- **EXERCISE**: Below are entries. Copy exactly the lines running from the line that holds "[⟨none, exAdd, fun" to the line that holds "v).g = c.g := by", with both ends included.

Dataset excerpts
-- ==== Sys2Proof/Certificates/Slice0/Obligations.lean ====
section
/-! DEFINITION. The statements for the provers, from the manual's numbered rules, and the small definitions they are
written with. A statement of a result gives the whole next state, so it says what is left unchanged too. -/

namespace Sys2Proof.Rules

open Sys2Proof.Machine

/-- The guard holds on the core whose turn it is (R85). -/
abbrev Holds (s : State) (gn : Bool) (guard : BitVec 3) : Prop := s.core.guardHolds gn guard = true

/-- The next state of an instruction of n bytes that leaves its core as c, but for the pc. -/
abbrev done (s : State) (c : Core) (n : Nat) : Host.Outcome State Fault Refusal := .next (s.withCore (c.advance n))

/-- The core of a tile waits in w, and the wait may end: the core does not stand (R3, R315, R326, R408, R409). -/
abbrev Waits (s : State) (t : Nat) (w : Wait) : Prop := s.coreStands t = false ∧ (s.coreOf t).run = .waiting w

/-- A row of the table of R99: its constructors by form, whether the literal is zero-extended (R28), the reading that the
row fixes, and the exact result. -/
structure IntRow where
  a : FormA → Instr
  b : Option (FormB → Instr)
  c : Option (FormC → Instr)
  zext : Bool
  reading : Option Bool
  exact : Exact

/-- The table of R99 and R100. -/
def intRows : List IntRow :=
  [⟨.addA, some .addB, some .addC, false, none, exAdd⟩, ⟨.subA, some .subB, some .subC, false, none, exSub⟩,
   ⟨.andA, some .andB, some .andC, true, none, exAnd⟩, ⟨.orA, some .orB, some .orC, true, none, exOr⟩,
   ⟨.xorA, some .xorB, some .xorC, true, none, exXor⟩, ⟨.andnA, some .andnB, some .andnC, true, none, exAndn⟩,
   ⟨.shlA, some .shlB, some .shlC, true, none, exShl⟩, ⟨.shrA, some .shrB, some .shrC, true, some false, exShr⟩,
   ⟨.sarA, some .sarB, some .sarC, true, some true, exShr⟩, ⟨.rotlA, some .rotlB, some .rotlC, true, some false, exRotl⟩,
   ⟨.minA, some .minB, some .minC, false, some true, exMin⟩, ⟨.maxA, some .maxB, some .maxC, false, some true, exMax⟩,
   ⟨.minuA, some .minuB, some .minuC, true, some false, exMin⟩, ⟨.maxuA, some .maxuB, some .maxuC, true, some false, exMax⟩,
   ⟨.movA, some .movB, some .movC, false, none, exMov⟩, ⟨.mulA, some .mulB, some .mulC, false, none, exMul⟩,
   ⟨.mulhA, some .mulhB, some .mulhC, false, some true, exMulh⟩,
   ⟨.mulhuA, some .mulhuB, some .mulhuC, true, some false, exMulh⟩,
   ⟨.divA, some .divB, some .divC, false, some true, exDiv⟩, ⟨.divuA, some .divuB, some .divuC, true, some false, exDivu⟩,
   ⟨.remA, some .remB, some .remC, false, some true, exRem⟩, ⟨.remuA, some .remuB, some .remuC, true, some false, exRem⟩,
   ⟨.clz, none, none, false, some false, exClz⟩, ⟨.ctz, none, none, false, some false, exCtz⟩,
   ⟨.popc, none, none, false, some false, exPopc⟩, ⟨.brev, none, none, false, some false, exBrev⟩,
   ⟨.bswap, none, none, false, some false, exBswap⟩]

/-- A row of R99 on bit vectors of W bits. -/
structure BitRow where
  reading : Option Bool
  exact : Exact
  op : (w : Nat) → BitVec w → BitVec w → BitVec w

/-- The rows of R99 and R100 as operations on bit vectors of W bits; a shift count is the second operand modulo W. -/
def bitRows : List BitRow :=
  [⟨none, exAdd, fun _ x y => x + y⟩, ⟨none, exSub, fun _ x y => x - y⟩, ⟨none, exMul, fun _ x y => x * y⟩,
   ⟨none, exAnd, fun _ x y => x &&& y⟩, ⟨none, exOr, fun _ x y => x ||| y⟩, ⟨none, exXor, fun _ x y => x ^^^ y⟩,
   ⟨none, exAndn, fun _ x y => x &&& ~~~y⟩, ⟨none, exMov, fun _ _ y => y⟩,
   ⟨none, exShl, fun w x y => x <<< (y.toNat % w)⟩, ⟨some false, exShr, fun w x y => x >>> (y.toNat % w)⟩,
   ⟨some true, exShr, fun w x y => x.sshiftRight (y.toNat % w)⟩,
   ⟨some true, exMin, fun _ x y => if x.sle y then x else y⟩, ⟨some true, exMax, fun _ x y => if x.sle y then y else x⟩,
   ⟨some false, exMin, fun _ x y => if x.ule y then x else y⟩, ⟨some false, exMax, fun _ x y => if x.ule y then y else x⟩,
   ⟨some false, exDivu, fun w x y => if y = 0 then BitVec.allOnes w else x / y⟩,
   ⟨some false, exRem, fun _ x y => if y = 0 then x else x % y⟩,
   ⟨some true, exDiv, fun w x y => if y = 0 then (if x.slt 0 then BitVec.intMin w else BitVec.allOnes w) else x.sdiv y⟩,
   ⟨some true, exRem, fun _ x y => if y = 0 then x else x.srem y⟩,
   ⟨some false, exMulh, fun w x y => ((x.setWidth (2 * w) * y.setWidth (2 * w)) >>> w).setWidth w⟩,
   ⟨some true, exMulh, fun w x y => ((x.signExtend (2 * w) * y.signExtend (2 * w)) >>> w).setWidth w⟩]

end Sys2Proof.Rules

open Sys2Proof Sys2Proof.Machine Sys2Proof.Rules
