@[simp] theorem Core.setPred_g (c : Core) (i : BitVec 3) (v : Bool) : (c.setPred i v).g = c.g := by
  unfold Core.setPred; split <;> rfl
@[simp] theorem Core.setPred_pc (c : Core) (i : BitVec 3) (v : Bool) : (c.setPred i v).pc = c.pc := by
  unfold Core.setPred; split <;> rfl
@[simp] theorem Core.setPred_cause (c : Core) (i : BitVec 3) (v : Bool) : (c.setPred i v).cause = c.cause := by
  unfold Core.setPred; split <;> rfl
@[simp] theorem Core.setPred_fpc (c : Core) (i : BitVec 3) (v : Bool) : (c.setPred i v).fpc = c.fpc := by
  unfold Core.setPred; split <;> rfl
@[simp] theorem Core.setPred_fval (c : Core) (i : BitVec 3) (v : Bool) : (c.setPred i v).fval = c.fval := by
  unfold Core.setPred; split <;> rfl
@[simp] theorem Core.setPred_m (c : Core) (i : BitVec 3) (v : Bool) : (c.setPred i v).m = c.m := by
  unfold Core.setPred; split <;> rfl
@[simp] theorem Core.setPred_pm (c : Core) (i : BitVec 3) (v : Bool) : (c.setPred i v).pm = c.pm := by
  unfold Core.setPred; split <;> rfl
@[simp] theorem Core.setPred_ih (c : Core) (i : BitVec 3) (v : Bool) : (c.setPred i v).ih = c.ih := by
  unfold Core.setPred; split <;> rfl
@[simp] theorem Core.setPred_rm (c : Core) (i : BitVec 3) (v : Bool) : (c.setPred i v).rm = c.rm := by
  unfold Core.setPred; split <;> rfl
@[simp] theorem Core.setPred_flush (c : Core) (i : BitVec 3) (v : Bool) : (c.setPred i v).flush = c.flush := by
  unfold Core.setPred; split <;> rfl
@[simp] theorem Core.setPred_flags (c : Core) (i : BitVec 3) (v : Bool) : (c.setPred i v).flags = c.flags := by
  unfold Core.setPred; split <;> rfl
@[simp] theorem Core.setPred_srgen (c : Core) (i : BitVec 3) (v : Bool) : (c.setPred i v).srgen = c.srgen := by
  unfold Core.setPred; split <;> rfl
@[simp] theorem Core.setPred_wake (c : Core) (i : BitVec 3) (v : Bool) : (c.setPred i v).wake = c.wake := by
  unfold Core.setPred; split <;> rfl
@[simp] theorem Core.setPred_lost (c : Core) (i : BitVec 3) (v : Bool) : (c.setPred i v).lost = c.lost := by
  unfold Core.setPred; split <;> rfl
@[simp] theorem Core.setPred_vcycle (c : Core) (i : BitVec 3) (v : Bool) : (c.setPred i v).vcycle = c.vcycle := by
  unfold Core.setPred; split <;> rfl
@[simp] theorem Core.setPred_tenant (c : Core) (i : BitVec 3) (v : Bool) : (c.setPred i v).tenant = c.tenant := by
  unfold Core.setPred; split <;> rfl
@[simp] theorem Core.setPred_fn (c : Core) (i : BitVec 3) (v : Bool) : (c.setPred i v).fn = c.fn := by
  unfold Core.setPred; split <;> rfl
@[simp] theorem Core.setPred_run (c : Core) (i : BitVec 3) (v : Bool) : (c.setPred i v).run = c.run := by
  unfold Core.setPred; split <;> rfl
@[simp] theorem Core.setPred_actor (c : Core) (i : BitVec 3) (v : Bool) : (c.setPred i v).actor = c.actor := by
  unfold Core.setPred; split <;> rfl
@[simp] theorem Core.setPred_yielding (c : Core) (i : BitVec 3) (v : Bool) : (c.setPred i v).yielding = c.yielding := by
  unfold Core.setPred; split <;> rfl
@[simp] theorem Core.setPred_actors (c : Core) (i : BitVec 3) (v : Bool) : (c.setPred i v).actors = c.actors := by
  unfold Core.setPred; split <;> rfl
@[simp] theorem Core.setPred_rearm (c : Core) (i : BitVec 3) (v : Bool) : (c.setPred i v).rearm = c.rearm := by
  unfold Core.setPred; split <;> rfl
@[simp] theorem Core.setPred_lastFired (c : Core) (i : BitVec 3) (v : Bool) : (c.setPred i v).lastFired = c.lastFired := by
  unfold Core.setPred; split <;> rfl
@[simp] theorem Core.setPred_events (c : Core) (i : BitVec 3) (v : Bool) : (c.setPred i v).events = c.events := by
  unfold Core.setPred; split <;> rfl
@[simp] theorem Core.setPred_deque (c : Core) (i : BitVec 3) (v : Bool) : (c.setPred i v).deque = c.deque := by
  unfold Core.setPred; split <;> rfl
@[simp] theorem Core.setPred_queue (c : Core) (i : BitVec 3) (v : Bool) : (c.setPred i v).queue = c.queue := by
  unfold Core.setPred; split <;> rfl
@[simp] theorem Core.setPred_unreported (c : Core) (i : BitVec 3) (v : Bool) : (c.setPred i v).unreported = c.unreported := by
  unfold Core.setPred; split <;> rfl
@[simp] theorem Core.setPred_imprecise (c : Core) (i : BitVec 3) (v : Bool) : (c.setPred i v).imprecise = c.imprecise := by
  unfold Core.setPred; split <;> rfl
@[simp] theorem Core.setPred_view (c : Core) (i : BitVec 3) (v : Bool) : (c.setPred i v).view = c.view := by
  unfold Core.setPred; split <;> rfl
@[simp] theorem Core.setPred_age (c : Core) (i : BitVec 3) (v : Bool) : (c.setPred i v).age = c.age := by
  unfold Core.setPred; split <;> rfl
@[simp] theorem Core.setPred_sendSeq (c : Core) (i : BitVec 3) (v : Bool) : (c.setPred i v).sendSeq = c.sendSeq := by
  unfold Core.setPred; split <;> rfl
@[simp] theorem Core.setPred_ready (c : Core) (i : BitVec 3) (v : Bool) : (c.setPred i v).ready = c.ready := by
  unfold Core.setPred; split <;> rfl
@[simp] theorem Core.setPred_received (c : Core) (i : BitVec 3) (v : Bool) : (c.setPred i v).received = c.received := by
  unfold Core.setPred; split <;> rfl
@[simp] theorem Core.setPred_toAck (c : Core) (i : BitVec 3) (v : Bool) : (c.setPred i v).toAck = c.toAck := by
  unfold Core.setPred; split <;> rfl
@[simp] theorem Core.setPred_experts (c : Core) (i : BitVec 3) (v : Bool) : (c.setPred i v).experts = c.experts := by
  unfold Core.setPred; split <;> rfl
@[simp] theorem Core.setPred_retired (c : Core) (i : BitVec 3) (v : Bool) : (c.setPred i v).retired = c.retired := by
  unfold Core.setPred; split <;> rfl
@[simp] theorem Core.setPred_waitFc (c : Core) (i : BitVec 3) (v : Bool) : (c.setPred i v).waitFc = c.waitFc := by
  unfold Core.setPred; split <;> rfl
@[simp] theorem Core.setPred_firings (c : Core) (i : BitVec 3) (v : Bool) : (c.setPred i v).firings = c.firings := by
  unfold Core.setPred; split <;> rfl
@[simp] theorem Core.setPred_retiredBase (c : Core) (i : BitVec 3) (v : Bool) : (c.setPred i v).retiredBase = c.retiredBase := by
  unfold Core.setPred; split <;> rfl
@[simp] theorem Core.setPred_held (c : Core) (i : BitVec 3) (v : Bool) : (c.setPred i v).held = c.held := by
  unfold Core.setPred; split <;> rfl
@[simp] theorem Core.setPred_attached (c : Core) (i : BitVec 3) (v : Bool) : (c.setPred i v).attached = c.attached := by
  unfold Core.setPred; split <;> rfl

- **WRITTEN REPLY**:
  [⟨none, exAdd, fun _ x y => x + y⟩, ⟨none, exSub, fun _ x y => x - y⟩, ⟨none, exMul, fun _ x y => x * y⟩,
   ⟨none, exAnd, fun _ x y => x &&& y⟩, ⟨none, exOr, fun _ x y => x ||| y⟩, ⟨none, exXor, fun _ x y => x ^^^ y⟩,
   ⟨none, exAndn, fun _ x y => x &&& ~~~y⟩, ⟨none, exMov, fun _ _ y => y⟩,
   ⟨none, exShl, fun w x y => x <<< (y.toNat % w)⟩, ⟨some false, exShr, fun w x y => x >>> (y.toNat % w)⟩,
   ⟨some true, exShr, fun w x y => x.sshiftRight (y.toNat % w)⟩,
   ⟨some true, exMin, fun _ x y => if x.sle y then x else y⟩, ⟨some true, exMax, fun _ x y => if x.sle y then y else x⟩,
   ⟨some false, exMin, fun _ x y => if x.ule y then x else y⟩, ⟨some false, exMax, fun _ x y => if x.ule y then y else x⟩,
   ⟨some false, exDivu, fun w x y => if y = 0 then BitVec.allOnes w else x / y⟩,
   ⟨some false, exRem, fun _ x y => if y = 0 then x else x % y⟩,
   ⟨some true, exDiv, fun w x y => if y = 0 then (if x.slt 0 then BitVec.intMin w else BitVec.allOnes w) else x.sdiv y⟩,
   ⟨some true, exRem, fun _ x y => if y = 0 then x else x.srem y⟩,
   ⟨some false, exMulh, fun w x y => ((x.setWidth (2 * w) * y.setWidth (2 * w)) >>> w).setWidth w⟩,
   ⟨some true, exMulh, fun w x y => ((x.signExtend (2 * w) * y.signExtend (2 * w)) >>> w).setWidth w⟩]

end Sys2Proof.Rules

open Sys2Proof Sys2Proof.Machine Sys2Proof.Rules
@[simp] theorem Core.setPred_g (c : Core) (i : BitVec 3) (v : Bool) : (c.setPred i v).g = c.g := by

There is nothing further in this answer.